TCS met analyst expectations for the three months to March 31, 2012, generating profits of Rs 2,932.4 crore, up 1.6 per cent over the previous quarter. Revenues, nevertheless, were only marginally up at Rs 13,259.3 crore. For the full year 2011/12, the company pulled in a topline of Rs 48,894 crore, a spike of 31 per cent over the previous year.
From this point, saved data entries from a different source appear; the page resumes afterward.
/-- Settles O6: below 2^40 a number is its own low 40 bits; the two ranges meet at 2^35. -/
theorem tableWordsDecodeAndRun : Obligations.TableWordsDecodeAndRun := by
  unfold Obligations.TableWordsDecodeAndRun
  intro w hw
  have hlow : w % 2 ^ 40 = w := Nat.mod_eq_of_lt hw
  refine ⟨fun hlt => ⟨?decodes, fun s => ?runs⟩, fun hge => ⟨?isRefused, fun s => ?presentsNothing⟩⟩
  case decodes => rw [decodeTableWord, hlow, decodeNat_of_lt hlt]
  case runs =>
    rw [Machine.State.withFetchWord, hlow, Machine.presentWord_of_lt s hlt, step_present_requestOfWord]
  case isRefused => rw [decodeTableWord, hlow, decodeNat_of_ge hge]
  case presentsNothing => rw [Machine.State.withFetchWord, hlow, Machine.presentWord_of_ge s hge]

end Sys2Proof
end

section
/-! PROOF. Steps and runs (70_reset_and_hazards.md rule R111, 20_memory.md rules R28 and R29). A step with a request
left observes `eval` of it, so what has been observed is always the map of `eval` over what has been presented; and the
map of a function over a list goes with the list through any reordering and any interleaving. -/

namespace Sys2Proof.Machine

/-- Settles O7: the request is taken off the run before its operation runs. -/
theorem stepRunsDecodedRequest : Obligations.StepRunsDecodedRequest := by
  unfold Obligations.StepRunsDecodedRequest
  exact fun _ _ _ h => step_of_cons h

/-- Settles O8: no request can be taken off an empty list. -/
theorem stepAfterTheRunChangesNothing : Obligations.StepAfterTheRunChangesNothing := by
  unfold Obligations.StepAfterTheRunChangesNothing
  exact fun _ h => step_of_nil h

/-- Rule R22: while the host presents a request, port `y` is `eval` of it. -/
theorem portY_of_cons {s : State} {r : Request} {rest : List Request} (h : s.pending = r :: rest) :
    s.portY = some (evalRequest r) := by
  rw [State.portY, takeRequest_cons h, Option.map_some]

/-- Settles O9: the port by the head of the run, the step by the operation at each code. -/
theorem stepRefinesTheDispatch : Obligations.StepRefinesTheDispatch := by
  unfold Obligations.StepRefinesTheDispatch
  exact fun _ _ _ h => ⟨portY_of_cons h, step_of_cons_eval h⟩

/-- Settles O10: the case of a run that has observed nothing yet. -/
theorem runObservesTheMapOfEval : Obligations.RunObservesTheMapOfEval := by
  unfold Obligations.RunObservesTheMapOfEval
  exact fun rs => ⟨run_pending rs [], observation_eq_map rs⟩

/-- A run that has come some way and presents one more request has come that much further. -/
theorem runOf_cons {rs : List Request} {s : State} {r : Request} {rest : List Request} (hs : s.RunOf rs)
    (hp : s.pending = r :: rest) :
    State.RunOf rs { pending := rest, results := s.results ++ [evalRequest r] } := by
  obtain ⟨done, hrs, hres⟩ := hs
  refine ⟨done ++ [r], ?_, ?_⟩
  · rw [hrs, hp, List.append_assoc, List.singleton_append]
  · rw [hres, List.map_append, List.map_singleton]

/-- Settles O11: a step changes nothing when no request is left, else it moves one request to those presented. -/
theorem stepKeepsTheRun : Obligations.StepKeepsTheRun := by
  unfold Obligations.StepKeepsTheRun
  intro rs s t hs hst
  cases hp : s.pending with
  | nil =>
    rw [step_of_nil hp] at hst
    exact Host.Outcome.next.inj hst ▸ hs
  | cons r rest =>
    rw [step_of_cons_eval hp] at hst
    exact Host.Outcome.next.inj hst ▸ runOf_cons hs hp

/-- At its start a run has presented nothing. -/
theorem runOf_load (rs : List Request) : (State.load rs).RunOf rs := ⟨[], rfl, rfl⟩

/-- Settles O12: the state after reset is the start of the empty run. -/
theorem runStartsAtReset : Obligations.RunStartsAtReset := by
  unfold Obligations.RunStartsAtReset
  exact ⟨runOf_load, rfl, runOf_load []⟩

/-- Settles O14: an operation leaves the run with one more observation at its end. -/
theorem operationsAddOneObservation : Obligations.OperationsAddOneObservation := by
  unfold Obligations.OperationsAddOneObservation
  intro i s t h
  obtain ⟨y, rfl⟩ := exec_next_inv h
  refine ⟨produce_pending s y, ?_, ?_⟩
  · rw [produce_results, List.length_append, List.length_singleton]
  · rw [produce_results, List.take_left]

/-- Settles O15: the observation an operation adds to one run it adds to any other. -/
theorem resultIgnoresTheRun : Obligations.ResultIgnoresTheRun := by
  unfold Obligations.ResultIgnoresTheRun
  intro i s t s' t' hs ht
  obtain ⟨y, rfl⟩ := exec_next_inv hs
  rw [exec_same_result i s t hs] at ht
  obtain rfl := Host.Outcome.next.inj ht
  exact ⟨y, produce_results s y, produce_results t y⟩

/-- The part of a stream is taken alike before and after a map. -/
theorem streamPart_map {α β : Type} (f : α → β) (k : Bool) (tags : List Bool) (xs : List α) :
    streamPart k tags (xs.map f) = (streamPart k tags xs).map f := by
  rw [streamPart, streamPart, List.zip_map_right, List.filter_map, List.map_map, List.map_map]
  rfl

/-- Settles O16: both hold of the map of any function over a list. -/
theorem resultsFollowTheirRequests : Obligations.ResultsFollowTheirRequests := by
  unfold Obligations.ResultsFollowTheirRequests
  refine ⟨fun rs rs' h => ?reordered, fun tags rs k _ => ?interleaved⟩
  case reordered =>
    rw [observation_eq_map, observation_eq_map]
    exact h.map evalRequest
  case interleaved => rw [observation_eq_map, observation_eq_map, streamPart_map]

end Sys2Proof.Machine
end

section
/-! PROOF. Ignored operand bits and result packing (30_encoding.md rules R34, R35), and the NaN constants
(44_special_values.md rules R87, R88). WIDEN reads the low half of its operand only, the four special values nothing of
it; every operation but WIDEN observes a packed BF16 pattern, which WIDEN reads whole. -/

namespace Sys2Proof.Machine

/-- Settles O19: an operation's one observation names the bits it reads. -/
theorem ignoredBitsHaveNoEffect : Obligations.IgnoredBitsHaveNoEffect := by
  unfold Obligations.IgnoredBitsHaveNoEffect
  constructor
  · intro a b s h
    have hab : widenOperand a = widenOperand b := h
    rw [exec_widen, exec_widen, hab]
  · exact fun _ _ _ => ⟨rfl, rfl, rfl, rfl⟩

/-- Rule R35: the result of an operation other than WIDEN is a BF16 pattern. -/
theorem exec_of_ne_widen {i : Instr} (h : i.op ≠ .widen) (s : State) :
    ∃ p : BF16, exec i s = .next (s.produce (packBF16 p)) := by
  cases i with
  | widen a => exact absurd rfl h
  | trunc a => exact ⟨_, rfl⟩
  | rn a => exact ⟨_, rfl⟩
  | rne a => exact ⟨_, rfl⟩
  | pinf a => exact ⟨_, rfl⟩
  | ninf a => exact ⟨_, rfl⟩
  | qnan a => exact ⟨_, rfl⟩
  | snan a => exact ⟨_, rfl⟩

/-- Rule R35: the upper half of a packed pattern is zero. -/
@[simp] theorem hi16_packBF16 (p : BF16) : hi16 (packBF16 p) = 0#16 := by
  apply BitVec.eq_of_toNat_eq
  rw [hi16_toNat, packBF16_toNat, Nat.div_eq_of_lt p.isLt, BitVec.toNat_zero]

/-- Settles O20: the observation is a packed pattern, which WIDEN reads back whole. -/
theorem bf16ResultsFeedBackIntoWiden : Obligations.BF16ResultsFeedBackIntoWiden := by
  unfold Obligations.BF16ResultsFeedBackIntoWiden
  intro i s t hop h
  obtain ⟨p, hp⟩ := exec_of_ne_widen hop s
  rw [hp] at h
  obtain rfl := Host.Outcome.next.inj h
  exact ⟨packBF16 p, produce_results s _, hi16_packBF16 p, exec_widen _ _⟩

/-- QNAN in any run observes the generator's quiet NaN (rule R87). -/
theorem exec_qnan (a : F32) (s : State) : exec (.qnan a) s = .next (s.produce (packBF16 qnanPattern)) := rfl

/-- SNAN in any run observes the generator's signaling NaN (rule R88). -/
theorem exec_snan (a : F32) (s : State) : exec (.snan a) s = .next (s.produce (packBF16 snanPattern)) := rfl

/-- Settles O49: each operation by its one observation; the class of each constant by evaluation. -/
theorem naNConstantsRun : Obligations.NaNConstantsRun := by
  unfold Obligations.NaNConstantsRun
  refine ⟨fun a s => ⟨?qnan, ?snan⟩, ?classes⟩
  case qnan =>
    have hy : packBF16 qnanPattern = 0x00007FC0#32 := by decide
    rw [exec_qnan, hy, State.produce]
  case snan =>
    have hy : packBF16 snanPattern = 0x00007FA0#32 := by decide
    rw [exec_snan, hy, State.produce]
  case classes => decide

end Sys2Proof.Machine
end

section
/-! PROOF. The classes of the patterns and their numbers (10_state.md rules R19, R20; 44_special_values.md rule R90). Each
class is a range of the pattern without its sign bit, the five ranges follow one another, and a set of such magnitudes
has two patterns for each of its members. -/

namespace Sys2Proof.Machine

/-- Of five classes that are the ranges of a magnitude above, at, below and between two bounds, one holds. -/
theorem count_classes_eq_one {nan inf zero sub normal : Bool} {m a b : Nat} (ha : 0 < a) (hab : a < b)
    (hnan : nan = true ↔ b < m) (hinf : inf = true ↔ m = b) (hzero : zero = true ↔ m = 0)
    (hsub : sub = true ↔ 0 < m ∧ m < a) (hnormal : normal = true ↔ a ≤ m ∧ m < b) :
    [nan, inf, zero, sub, normal].count true = 1 := by
  simp only [List.count_cons, List.count_nil, beq_true, hnan, hinf, hzero, hsub, hnormal]
  split_ifs <;> omega

theorem count_classes32 (x : F32) : [isNaN32 x, isInf32 x, isZero32 x, isSub32 x, isNormal32 x].count true = 1 :=
  count_classes_eq_one (by decide) (by decide) (isNaN32_iff x) (isInf32_iff x) (isZero32_iff x) (isSub32_iff x)
    (isNormal32_iff x)

theorem count_classes16 (p : BF16) : [isNaN16 p, isInf16 p, isZero16 p, isSub16 p, isNormal16 p].count true = 1 :=
  count_classes_eq_one (by decide) (by decide) (isNaN16_iff p) (isInf16_iff p) (isZero16_iff p) (isSub16_iff p)
    (isNormal16_iff p)

/-- A class and its complement within another split the other. -/
theorem eq_and_xor_and_not (c q : Bool) : c = ((c && q) ^^ (c && !q)) := by cases c <;> cases q <;> rfl

/-- A pattern is finite when its exponent is not the one that NaNs and infinities share. -/
theorem not_eq_not_or_and (e z : Bool) : (!e) = !((e && !z) || (e && z)) := by cases e <;> cases z <;> rfl

/-- The number of patterns whose value as an unsigned integer lies in a set. -/
theorem card_toNat_mem {w : Nat} {P : BitVec w → Prop} (S : Finset Nat) (hlt : ∀ n ∈ S, n < 2 ^ w)
    (hP : ∀ p, P p ↔ p.toNat ∈ S) : Nat.card { p : BitVec w // P p } = S.card := by
  have himage : BitVec.toNat '' {p | P p} = (S : Set Nat) := by
    ext n
    constructor
    · rintro ⟨p, hp, rfl⟩
      exact (hP p).mp hp
    · intro hn
      have htoNat : (BitVec.ofNat w n).toNat = n := by rw [BitVec.toNat_ofNat, Nat.mod_eq_of_lt (hlt n hn)]
      exact ⟨BitVec.ofNat w n, (hP _).mpr (by rwa [htoNat]), htoNat⟩
  calc Nat.card { p : BitVec w // P p }
      = Set.ncard {p | P p} := Nat.card_coe_set_eq _
    _ = Set.ncard (BitVec.toNat '' {p | P p}) := (Set.ncard_image_of_injective _ BitVec.toNat_injective).symm
    _ = S.card := by rw [himage, Set.ncard_coe_finset]

/-- The patterns of `n + 1` bits, as unsigned integers, whose magnitude lies in a set. -/
def bothSigns (n : Nat) (T : Finset Nat) : Finset Nat := T ∪ T.map (addLeftEmbedding (2 ^ n))

theorem mem_bothSigns_iff {n : Nat} {T : Finset Nat} (hlt : ∀ m ∈ T, m < 2 ^ n) (k : Nat) :
    k ∈ bothSigns n T ↔ k < 2 ^ (n + 1) ∧ k % 2 ^ n ∈ T := by
  have hpow : 2 ^ (n + 1) = 2 ^ n + 2 ^ n := by omega
  simp only [bothSigns, Finset.mem_union, Finset.mem_map, addLeftEmbedding_apply]
  constructor
  · rintro (hk | ⟨m, hm, rfl⟩)
    · have hsmall := hlt k hk
      exact ⟨by omega, by rwa [Nat.mod_eq_of_lt hsmall]⟩
    · have hsmall := hlt m hm
      exact ⟨by omega, by rwa [Nat.add_mod_left, Nat.mod_eq_of_lt hsmall]⟩
  · rintro ⟨hk, hmem⟩
    by_cases hs : k < 2 ^ n
    · exact .inl (by rwa [Nat.mod_eq_of_lt hs] at hmem)
    · have hmod : k % 2 ^ n = k - 2 ^ n := by rw [Nat.mod_eq_sub_mod (by omega), Nat.mod_eq_of_lt (by omega)]
      exact .inr ⟨k % 2 ^ n, hmem, by omega⟩

theorem card_bothSigns {n : Nat} {T : Finset Nat} (hlt : ∀ m ∈ T, m < 2 ^ n) : (bothSigns n T).card = 2 * T.card := by
  have hdisjoint : Disjoint T (T.map (addLeftEmbedding (2 ^ n))) := by
    rw [Finset.disjoint_left]
    intro m hm hm'
    obtain ⟨k, -, rfl⟩ := Finset.mem_map.mp hm'
    exact absurd (hlt _ hm) (Nat.not_lt.mpr (Nat.le_add_right _ _))
  rw [bothSigns, Finset.card_union_of_disjoint hdisjoint, Finset.card_map, Nat.two_mul]

/-- A set of magnitudes has two patterns, one of each sign, for each of its members. -/
theorem card_magnitude_mem {n : Nat} {P : BitVec (n + 1) → Prop} (T : Finset Nat) (hlt : ∀ m ∈ T, m < 2 ^ n)
    (hP : ∀ p, P p ↔ p.toNat % 2 ^ n ∈ T) : Nat.card { p : BitVec (n + 1) // P p } = 2 * T.card := by
  rw [← card_bothSigns hlt]
  refine card_toNat_mem (bothSigns n T) (fun m hm => ((mem_bothSigns_iff hlt m).mp hm).1) fun p => ?_
  rw [hP, mem_bothSigns_iff hlt, and_iff_right p.isLt]

/-- A range of magnitudes, of both signs. -/
theorem card_magnitude_range {P : BF16 → Prop} {lo hi : Nat} (hhi : hi ≤ 0x8000)
    (hP : ∀ p, P p ↔ lo ≤ p.toNat % 0x8000 ∧ p.toNat % 0x8000 < hi) : Nat.card { p : BF16 // P p } = 2 * (hi - lo) := by
  rw [← Nat.card_Ico]
  exact card_magnitude_mem (n := 15) (Finset.Ico lo hi) (fun m hm => (Finset.mem_Ico.mp hm).2.trans_le hhi)
    fun p => (hP p).trans Finset.mem_Ico.symm

/-- A range of magnitudes, of one sign. -/
theorem card_magnitude_range_of_sign {P : BF16 → Prop} {lo hi : Nat} (hhi : hi ≤ 0x8000) (s : Bool)
    (hP : ∀ p, P p ↔ lo ≤ p.toNat % 0x8000 ∧ p.toNat % 0x8000 < hi) :
    Nat.card { p : BF16 // P p ∧ sign16 p = s } = hi - lo := by
  have hs := Bool.toNat_le s
  rw [card_toNat_mem (Finset.Ico (s.toNat * 0x8000 + lo) (s.toNat * 0x8000 + hi)) ?inRange ?members, Nat.card_Ico,
    Nat.add_sub_add_left]
  case inRange =>
    intro n hn
    rw [Finset.mem_Ico] at hn
    omega
  case members =>
    intro p
    have := p.isLt
    rw [hP p, sign16_eq, Finset.mem_Ico]
    cases s with
    | false => rw [decide_eq_false_iff_not, Bool.toNat_false]; omega
    | true => rw [decide_eq_true_eq, Bool.toNat_true]; omega

theorem isQuiet16_iff_range (p : BF16) : isQuiet16 p = true ↔ 0x7FC0 ≤ p.toNat % 0x8000 ∧ p.toNat % 0x8000 < 0x8000 := by
  rw [isQuiet16_iff]
  omega

theorem isSignaling16_iff_range (p : BF16) :
    isSignaling16 p = true ↔ 0x7F81 ≤ p.toNat % 0x8000 ∧ p.toNat % 0x8000 < 0x7FC0 := isSignaling16_iff p

/-- Settles O22: the five classes are ranges that follow one another; each number is that of a range of magnitudes. -/
theorem patternClassesPartition : Obligations.PatternClassesPartition := by
  unfold Obligations.PatternClassesPartition
  refine ⟨fun x => ⟨count_classes32 x, eq_and_xor_and_not _ _, not_eq_not_or_and _ _⟩,
    fun p => ⟨count_classes16 p, eq_and_xor_and_not _ _, not_eq_not_or_and _ _⟩,
    fun s => ⟨?quiet, ?signaling⟩, ?infinities, ?zeros, ?subnormals, ?normals⟩
  case quiet => exact card_magnitude_range_of_sign (by decide) s isQuiet16_iff_range
  case signaling => exact card_magnitude_range_of_sign (by decide) s isSignaling16_iff_range
  case infinities =>
    exact card_magnitude_range (lo := 0x7F80) (hi := 0x7F81) (by decide) fun p => by rw [isInf16_iff]; omega
  case zeros => exact card_magnitude_range (lo := 0) (hi := 1) (by decide) fun p => by rw [isZero16_iff]; omega
  case subnormals => exact card_magnitude_range (lo := 1) (by decide) isSub16_iff
  case normals => exact card_magnitude_range (by decide) isNormal16_iff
But what will cheer the markets is the company's commentary on the
demand environment this year. The firm plans to hire 50,000 employees in year 2012-13 and will be doling out wage hikes in the range of eight per cent. While TCS does not provide full year guidance, CEO N Chandrasekaran said that the firm's results would come ahead of industry lobby
Nasscom 's projections of 11-14 per cent growth for 2012/13. Infosys, in contrast, had guided to a growth of 8-10 per cent.
"The deal momentum is good, the closures are good and so is the pipeline. Next year will be a good year. The pricing is stable," the CEO said during a press conference in Mumbai.
TCS now has increased its revenue lead over
Infosys. The topline lead now stands at a staggering Rs 15,160 crore. In 2006/07, the revenue difference between the two firms was just Rs 4,792 crore. TCS has been consistently growing faster and in 2011/12 grew at 31 per cent versus Infosys that managed a full year growth rate of 23 per cent.
An executive from a rival top tier company had this to comment post the announcement: "TCS has understood operating in the new normal. They have cracked the code."
Commenting on the results, Dipen Shah, analyst with Kotak Securities said that the 3.3 per cent volume growth that the firm reported in Q4 was encouraging in a tough macro environment. "The management is also pretty confident of growing above the NASSCOM average growth rate for 2012/13. We understand the company has adequate visibility on customer spends and its own market share within that spend. TCS remains our preferred pick in the large cap space," he said.
Shares of TCS closed 2.77 per cent down on the BSE at Rs 1,059.25 on Monday.